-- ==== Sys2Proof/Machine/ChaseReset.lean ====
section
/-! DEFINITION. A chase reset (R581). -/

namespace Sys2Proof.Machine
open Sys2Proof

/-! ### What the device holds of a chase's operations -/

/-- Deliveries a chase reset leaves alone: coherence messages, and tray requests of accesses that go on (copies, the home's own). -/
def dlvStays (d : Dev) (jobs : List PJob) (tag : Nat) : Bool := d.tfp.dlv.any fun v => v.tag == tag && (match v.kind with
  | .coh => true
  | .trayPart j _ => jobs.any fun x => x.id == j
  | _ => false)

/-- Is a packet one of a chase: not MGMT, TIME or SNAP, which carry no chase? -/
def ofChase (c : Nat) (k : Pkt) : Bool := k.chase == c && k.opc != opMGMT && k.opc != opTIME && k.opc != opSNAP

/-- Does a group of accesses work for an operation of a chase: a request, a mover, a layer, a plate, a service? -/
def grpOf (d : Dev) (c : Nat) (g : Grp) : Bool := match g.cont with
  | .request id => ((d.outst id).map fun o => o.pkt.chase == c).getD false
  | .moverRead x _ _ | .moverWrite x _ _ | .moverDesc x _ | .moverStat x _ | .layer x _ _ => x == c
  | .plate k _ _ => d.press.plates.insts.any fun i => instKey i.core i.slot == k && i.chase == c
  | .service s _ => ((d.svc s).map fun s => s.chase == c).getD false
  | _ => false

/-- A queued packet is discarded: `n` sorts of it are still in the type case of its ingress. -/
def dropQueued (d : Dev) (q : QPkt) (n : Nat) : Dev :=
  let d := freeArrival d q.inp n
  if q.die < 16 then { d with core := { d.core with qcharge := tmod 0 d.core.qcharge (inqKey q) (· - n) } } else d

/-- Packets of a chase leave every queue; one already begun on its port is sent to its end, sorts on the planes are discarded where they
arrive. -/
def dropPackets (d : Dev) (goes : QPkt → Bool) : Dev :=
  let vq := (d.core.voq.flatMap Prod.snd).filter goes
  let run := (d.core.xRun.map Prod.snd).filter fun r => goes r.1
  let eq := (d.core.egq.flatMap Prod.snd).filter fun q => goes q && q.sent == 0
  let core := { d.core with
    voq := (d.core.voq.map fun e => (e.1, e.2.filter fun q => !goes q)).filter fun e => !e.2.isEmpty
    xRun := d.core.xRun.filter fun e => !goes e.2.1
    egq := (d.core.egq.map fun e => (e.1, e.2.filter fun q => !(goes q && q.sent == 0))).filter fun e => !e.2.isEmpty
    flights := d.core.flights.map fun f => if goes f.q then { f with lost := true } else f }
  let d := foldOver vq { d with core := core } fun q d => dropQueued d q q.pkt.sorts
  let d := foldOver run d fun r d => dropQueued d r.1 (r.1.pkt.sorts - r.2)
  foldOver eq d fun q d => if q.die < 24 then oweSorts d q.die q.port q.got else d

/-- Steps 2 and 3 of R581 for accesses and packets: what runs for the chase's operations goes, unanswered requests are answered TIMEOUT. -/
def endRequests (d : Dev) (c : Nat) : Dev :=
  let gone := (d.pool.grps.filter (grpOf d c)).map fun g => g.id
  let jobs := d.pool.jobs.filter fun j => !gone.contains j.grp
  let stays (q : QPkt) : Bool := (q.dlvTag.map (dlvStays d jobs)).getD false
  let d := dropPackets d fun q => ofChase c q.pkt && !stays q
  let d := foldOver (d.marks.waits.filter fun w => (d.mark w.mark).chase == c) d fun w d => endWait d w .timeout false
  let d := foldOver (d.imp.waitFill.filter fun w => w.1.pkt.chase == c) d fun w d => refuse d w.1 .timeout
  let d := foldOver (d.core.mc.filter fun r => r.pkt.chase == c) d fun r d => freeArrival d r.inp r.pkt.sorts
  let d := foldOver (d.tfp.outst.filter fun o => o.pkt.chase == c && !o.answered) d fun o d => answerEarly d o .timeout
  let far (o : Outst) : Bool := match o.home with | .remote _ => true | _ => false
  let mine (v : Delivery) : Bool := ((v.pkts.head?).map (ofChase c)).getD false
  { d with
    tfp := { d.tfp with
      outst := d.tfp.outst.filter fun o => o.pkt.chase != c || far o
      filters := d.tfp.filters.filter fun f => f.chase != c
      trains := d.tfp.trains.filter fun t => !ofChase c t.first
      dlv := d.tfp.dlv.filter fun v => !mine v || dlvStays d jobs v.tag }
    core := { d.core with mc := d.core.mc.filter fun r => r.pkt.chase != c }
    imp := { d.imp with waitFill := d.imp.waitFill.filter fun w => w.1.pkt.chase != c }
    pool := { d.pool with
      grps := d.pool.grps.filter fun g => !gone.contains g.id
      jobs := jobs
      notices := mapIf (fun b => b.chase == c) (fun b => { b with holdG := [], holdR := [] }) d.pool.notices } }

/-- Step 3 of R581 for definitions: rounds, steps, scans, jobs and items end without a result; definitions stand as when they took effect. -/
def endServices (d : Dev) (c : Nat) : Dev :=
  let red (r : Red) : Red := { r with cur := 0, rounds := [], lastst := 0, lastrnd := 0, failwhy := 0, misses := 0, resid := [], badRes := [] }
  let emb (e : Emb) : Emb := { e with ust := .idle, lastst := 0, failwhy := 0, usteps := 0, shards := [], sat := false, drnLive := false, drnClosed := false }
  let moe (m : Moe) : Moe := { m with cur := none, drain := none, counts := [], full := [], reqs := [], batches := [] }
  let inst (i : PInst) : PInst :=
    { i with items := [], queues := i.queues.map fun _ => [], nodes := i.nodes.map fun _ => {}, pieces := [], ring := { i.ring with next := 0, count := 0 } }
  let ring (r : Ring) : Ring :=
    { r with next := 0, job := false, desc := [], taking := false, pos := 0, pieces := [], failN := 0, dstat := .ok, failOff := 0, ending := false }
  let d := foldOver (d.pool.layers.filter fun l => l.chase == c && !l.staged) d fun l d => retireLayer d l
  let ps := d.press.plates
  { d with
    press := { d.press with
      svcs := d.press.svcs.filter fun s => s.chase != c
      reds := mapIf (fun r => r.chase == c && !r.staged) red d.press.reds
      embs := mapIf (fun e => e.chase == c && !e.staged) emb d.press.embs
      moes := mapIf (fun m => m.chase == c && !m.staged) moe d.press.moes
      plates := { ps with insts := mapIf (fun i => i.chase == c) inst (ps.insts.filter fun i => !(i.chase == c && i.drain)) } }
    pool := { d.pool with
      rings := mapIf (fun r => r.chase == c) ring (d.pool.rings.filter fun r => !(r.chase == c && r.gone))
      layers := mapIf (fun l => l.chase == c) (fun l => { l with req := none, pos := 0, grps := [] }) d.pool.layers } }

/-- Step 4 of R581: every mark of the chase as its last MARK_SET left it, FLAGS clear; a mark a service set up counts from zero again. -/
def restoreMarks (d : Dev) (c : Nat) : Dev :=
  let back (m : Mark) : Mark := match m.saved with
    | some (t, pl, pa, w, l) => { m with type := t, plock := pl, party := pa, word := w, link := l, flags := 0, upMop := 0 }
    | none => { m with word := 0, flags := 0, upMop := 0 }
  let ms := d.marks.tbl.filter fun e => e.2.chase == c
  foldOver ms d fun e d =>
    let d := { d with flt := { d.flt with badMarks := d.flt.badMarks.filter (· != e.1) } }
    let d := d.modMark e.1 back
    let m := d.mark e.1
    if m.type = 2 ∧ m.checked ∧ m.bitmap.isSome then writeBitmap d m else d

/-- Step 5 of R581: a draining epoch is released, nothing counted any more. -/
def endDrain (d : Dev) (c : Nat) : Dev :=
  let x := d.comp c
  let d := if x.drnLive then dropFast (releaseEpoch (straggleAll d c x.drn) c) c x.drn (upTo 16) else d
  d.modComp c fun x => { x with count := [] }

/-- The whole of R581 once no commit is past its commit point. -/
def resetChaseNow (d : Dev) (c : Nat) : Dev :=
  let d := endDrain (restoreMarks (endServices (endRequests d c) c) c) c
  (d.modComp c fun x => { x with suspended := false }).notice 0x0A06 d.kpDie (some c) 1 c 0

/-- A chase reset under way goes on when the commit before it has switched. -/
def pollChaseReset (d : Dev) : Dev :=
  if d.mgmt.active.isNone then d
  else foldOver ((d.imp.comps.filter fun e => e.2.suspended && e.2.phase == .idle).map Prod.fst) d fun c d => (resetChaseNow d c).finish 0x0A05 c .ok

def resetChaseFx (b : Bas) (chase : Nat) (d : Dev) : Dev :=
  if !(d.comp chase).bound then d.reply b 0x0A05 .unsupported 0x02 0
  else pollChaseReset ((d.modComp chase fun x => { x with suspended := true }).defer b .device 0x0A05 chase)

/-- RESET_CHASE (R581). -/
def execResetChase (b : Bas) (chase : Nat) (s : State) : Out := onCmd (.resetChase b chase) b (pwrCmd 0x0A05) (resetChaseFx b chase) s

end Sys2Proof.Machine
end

+++++

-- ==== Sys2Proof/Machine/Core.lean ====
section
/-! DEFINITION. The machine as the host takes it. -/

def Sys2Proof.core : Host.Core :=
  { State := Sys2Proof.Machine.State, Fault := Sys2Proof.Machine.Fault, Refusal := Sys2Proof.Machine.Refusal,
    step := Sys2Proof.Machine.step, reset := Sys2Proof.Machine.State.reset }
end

+++++

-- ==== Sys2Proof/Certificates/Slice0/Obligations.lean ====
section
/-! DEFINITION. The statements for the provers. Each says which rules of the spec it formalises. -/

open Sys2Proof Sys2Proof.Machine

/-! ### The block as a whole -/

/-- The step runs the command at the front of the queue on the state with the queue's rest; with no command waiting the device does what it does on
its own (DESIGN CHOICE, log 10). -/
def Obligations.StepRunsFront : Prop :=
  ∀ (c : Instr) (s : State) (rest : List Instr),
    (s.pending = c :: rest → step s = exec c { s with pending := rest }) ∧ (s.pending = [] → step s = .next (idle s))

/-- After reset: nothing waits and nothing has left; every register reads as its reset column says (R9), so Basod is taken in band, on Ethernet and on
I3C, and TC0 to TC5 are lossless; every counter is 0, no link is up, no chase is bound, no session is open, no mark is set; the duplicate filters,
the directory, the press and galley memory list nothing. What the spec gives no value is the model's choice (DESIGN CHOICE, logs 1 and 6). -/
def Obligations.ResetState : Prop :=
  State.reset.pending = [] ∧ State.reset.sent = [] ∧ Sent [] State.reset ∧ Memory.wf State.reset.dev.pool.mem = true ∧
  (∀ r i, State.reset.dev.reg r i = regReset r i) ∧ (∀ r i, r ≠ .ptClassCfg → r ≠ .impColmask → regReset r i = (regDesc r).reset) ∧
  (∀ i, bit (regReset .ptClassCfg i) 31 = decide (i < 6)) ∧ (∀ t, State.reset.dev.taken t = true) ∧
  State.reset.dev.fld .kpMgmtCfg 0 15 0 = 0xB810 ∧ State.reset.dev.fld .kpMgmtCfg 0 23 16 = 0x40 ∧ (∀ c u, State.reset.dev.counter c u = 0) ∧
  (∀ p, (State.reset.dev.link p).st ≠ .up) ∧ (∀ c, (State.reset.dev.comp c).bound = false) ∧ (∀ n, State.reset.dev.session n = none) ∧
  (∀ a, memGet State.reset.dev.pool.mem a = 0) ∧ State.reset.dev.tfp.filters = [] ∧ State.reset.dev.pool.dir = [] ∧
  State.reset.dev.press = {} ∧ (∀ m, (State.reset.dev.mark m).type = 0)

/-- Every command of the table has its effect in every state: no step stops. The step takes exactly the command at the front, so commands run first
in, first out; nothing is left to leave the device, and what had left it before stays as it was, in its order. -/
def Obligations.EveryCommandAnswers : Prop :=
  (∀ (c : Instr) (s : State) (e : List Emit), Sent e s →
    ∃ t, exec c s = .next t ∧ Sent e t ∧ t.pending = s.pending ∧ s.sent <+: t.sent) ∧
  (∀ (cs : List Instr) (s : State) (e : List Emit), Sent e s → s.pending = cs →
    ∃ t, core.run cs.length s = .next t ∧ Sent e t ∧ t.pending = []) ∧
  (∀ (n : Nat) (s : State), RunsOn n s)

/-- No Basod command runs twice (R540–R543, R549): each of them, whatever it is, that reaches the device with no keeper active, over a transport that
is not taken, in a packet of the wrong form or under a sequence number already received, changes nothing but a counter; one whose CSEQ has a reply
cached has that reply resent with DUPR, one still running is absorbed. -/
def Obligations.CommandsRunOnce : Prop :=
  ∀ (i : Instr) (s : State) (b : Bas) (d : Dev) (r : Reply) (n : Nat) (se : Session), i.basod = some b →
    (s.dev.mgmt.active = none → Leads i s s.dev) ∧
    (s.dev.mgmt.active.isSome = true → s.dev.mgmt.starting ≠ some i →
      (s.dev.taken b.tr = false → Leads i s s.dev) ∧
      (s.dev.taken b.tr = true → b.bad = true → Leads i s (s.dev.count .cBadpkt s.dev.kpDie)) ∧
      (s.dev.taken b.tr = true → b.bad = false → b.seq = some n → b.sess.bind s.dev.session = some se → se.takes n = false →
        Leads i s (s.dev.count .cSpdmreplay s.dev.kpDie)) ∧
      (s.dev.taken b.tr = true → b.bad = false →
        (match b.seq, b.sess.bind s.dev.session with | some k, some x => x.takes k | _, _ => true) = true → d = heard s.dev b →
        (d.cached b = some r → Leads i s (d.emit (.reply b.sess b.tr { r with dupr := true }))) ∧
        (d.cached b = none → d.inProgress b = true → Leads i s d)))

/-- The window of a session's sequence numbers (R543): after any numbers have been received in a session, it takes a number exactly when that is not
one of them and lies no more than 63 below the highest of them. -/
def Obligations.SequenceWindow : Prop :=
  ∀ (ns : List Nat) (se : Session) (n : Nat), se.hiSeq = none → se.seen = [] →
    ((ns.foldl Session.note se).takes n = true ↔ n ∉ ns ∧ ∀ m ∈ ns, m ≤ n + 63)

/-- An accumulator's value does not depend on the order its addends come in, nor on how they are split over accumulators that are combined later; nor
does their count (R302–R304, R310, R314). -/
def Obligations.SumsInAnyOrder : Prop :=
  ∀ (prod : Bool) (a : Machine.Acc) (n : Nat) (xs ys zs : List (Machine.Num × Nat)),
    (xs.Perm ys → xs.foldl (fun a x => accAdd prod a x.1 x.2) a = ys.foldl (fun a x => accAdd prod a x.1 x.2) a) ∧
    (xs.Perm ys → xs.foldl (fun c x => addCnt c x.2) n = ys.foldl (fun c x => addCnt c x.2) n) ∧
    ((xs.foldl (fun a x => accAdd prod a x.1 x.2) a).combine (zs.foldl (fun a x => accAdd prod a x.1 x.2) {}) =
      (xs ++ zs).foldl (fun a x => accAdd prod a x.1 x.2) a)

+++++

Assigned task ->
Look above for the line with "a transport that" and the line with "Leads i s (s.dev.count .cSpdmreplay"; transcribe both and all lines in between, exactly, and nothing else.

Exercise output ->
/-- No Basod command runs twice (R540–R543, R549): each of them, whatever it is, that reaches the device with no keeper active, over a transport that
is not taken, in a packet of the wrong form or under a sequence number already received, changes nothing but a counter; one whose CSEQ has a reply
cached has that reply resent with DUPR, one still running is absorbed. -/
def Obligations.CommandsRunOnce : Prop :=
  ∀ (i : Instr) (s : State) (b : Bas) (d : Dev) (r : Reply) (n : Nat) (se : Session), i.basod = some b →
    (s.dev.mgmt.active = none → Leads i s s.dev) ∧
    (s.dev.mgmt.active.isSome = true → s.dev.mgmt.starting ≠ some i →
      (s.dev.taken b.tr = false → Leads i s s.dev) ∧
      (s.dev.taken b.tr = true → b.bad = true → Leads i s (s.dev.count .cBadpkt s.dev.kpDie)) ∧
      (s.dev.taken b.tr = true → b.bad = false → b.seq = some n → b.sess.bind s.dev.session = some se → se.takes n = false →
        Leads i s (s.dev.count .cSpdmreplay s.dev.kpDie)) ∧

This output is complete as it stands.